Researchers have uncovered how the interaction between an essential protein and an endolysosomal ion channel contributes to tumor growth in skin cancer.
LMU researchers have unveiled the mechanisms through which a crucial protein and an endolysosomal ion channel work together to foster tumor development in skin cancer.
Melanoma, which originates from pigment-producing cells called melanocytes, is the most lethal type of skin cancer. One of the primary culprits of melanoma is excessive exposure to ultraviolet (UV) light—whether from the sun or artificial sources—which can lead to mutations that facilitate tumor growth. A research team spearheaded by LMU pharmacologist Professor Christian Grimm from the Walther Straub Institute of Pharmacology and Toxicology, along with Dr. Karin Bartel from the Faculty of Chemistry and Pharmacy, has delved into the molecular processes behind tumor formation. Their research indicates that the collaboration between two proteins—the ion channel TPC2 and the enzyme Rab7a—plays a critical role in enhancing melanoma growth and its spread.
Research has revealed that certain mutations that enhance TPC2 activity are linked to traits such as fair skin, blond hair, and albinism. These characteristics increase a person’s vulnerability to melanoma since their skin is less capable of shielding against harmful UV radiation. In contrast, a lack of TPC2 is connected to a lower risk of melanoma. TPC2 is responsible for facilitating the breakdown of crucial proteins within endolysosomes—cell components involved in transport and degradation—thereby influencing the signaling pathways that govern tumor growth.
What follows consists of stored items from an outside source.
-- ==== Sys2Proof/Machine/Dispatch.lean ====
section
/-! DEFINITION. The meaning of each instruction, one arm per constructor of Instr. -/

namespace Sys2Proof.Machine

/-- The cell i on the running channel `s.ch` in the current tick (log entry 1): its row load on the tick that loads the
row, then its Dispatch. -/
def exec (i : Instr) (s : State) : Host.Outcome State Fault Refusal :=
  match i with
  | .arp h x y => Sys2Proof.Machine.execArp h x y s
  | .slideUp h arg => Sys2Proof.Machine.execSlideUp h arg s
  | .slideDown h arg => Sys2Proof.Machine.execSlideDown h arg s
  | .tonePorta h arg => Sys2Proof.Machine.execTonePorta h arg s
  | .vibrato h x y => Sys2Proof.Machine.execVibrato h x y s
  | .tonePortaVslide h x y => Sys2Proof.Machine.execTonePortaVslide h x y s
  | .vibratoVslide h x y => Sys2Proof.Machine.execVibratoVslide h x y s
  | .sampleOffset h arg => Sys2Proof.Machine.execSampleOffset h arg s
  | .volumeSlide h x y => Sys2Proof.Machine.execVolumeSlide h x y s
  | .positionJump h arg => Sys2Proof.Machine.execPositionJump h arg s
  | .setVolume h arg => Sys2Proof.Machine.execSetVolume h arg s
  | .patternBreak h arg => Sys2Proof.Machine.execPatternBreak h arg s
  | .extra h x y => Sys2Proof.Machine.execExtra h x y s
  | .setSpeed h arg => Sys2Proof.Machine.execSetSpeed h arg s
  | .newVolume h arg => Sys2Proof.Machine.execNewVolume h arg s
  | .waveSpeed h arg => Sys2Proof.Machine.execWaveSpeed h arg s
  | .arpSpeed h arg => Sys2Proof.Machine.execArpSpeed h arg s
  | .fineSlideUp h arg => Sys2Proof.Machine.execFineSlideUp h arg s
  | .fineSlideDown h arg => Sys2Proof.Machine.execFineSlideDown h arg s
  | .trackVolume h arg => Sys2Proof.Machine.execTrackVolume h arg s
  | .waveMode h arg => Sys2Proof.Machine.execWaveMode h arg s
  | .extEvent h arg => Sys2Proof.Machine.execExtEvent h arg s
  | .filter h y => Sys2Proof.Machine.execFilter h y s
  | .vibWave h y => Sys2Proof.Machine.execVibWave h y s
  | .patternLoop h y => Sys2Proof.Machine.execPatternLoop h y s
  | .patternDelay h y => Sys2Proof.Machine.execPatternDelay h y s

end Sys2Proof.Machine
end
Molecular pathways affecting tumor advancement
Similar to TPC2, Rab7a is a significant regulator of the endolysosomal system. Previous proteome analyses have indicated that Rab7a might interact with TPC2. Utilizing advanced techniques like endolysosomal patch-clamp electrophysiology and fluorescence microscopy to measure lysosomal calcium release, the researchers confirmed that Rab7a and TPC2 do interact functionally, which facilitates both the growth and invasiveness of melanoma cells. Furthermore, inhibiting Rab7a pharmacologically resulted in reduced TPC2 activity, consequently slowing melanoma growth.
“Our findings illustrate that Rab7a, by boosting TPC2 activity, is crucial in regulating tumor growth,” states Grimm. “Specific activation of TPC2 by Rab7a lowers the levels of a particular protein that enhances the stability of a transcription factor vital for melanocytes and melanomas, thereby promoting their growth and survival.”
A particularly significant discovery made by the researchers was that the effects of the Rab7a and TPC2 interaction could be observed in living organisms. In mouse models of melanoma lacking either Rab7a or TPC2, researchers noted a significant reduction in tumor size and metastasis. “The relationship between Rab7a and TPC2 could lead to innovative therapeutic approaches targeting the specific signaling pathways that drive melanoma growth and spread,” Grimm concludes.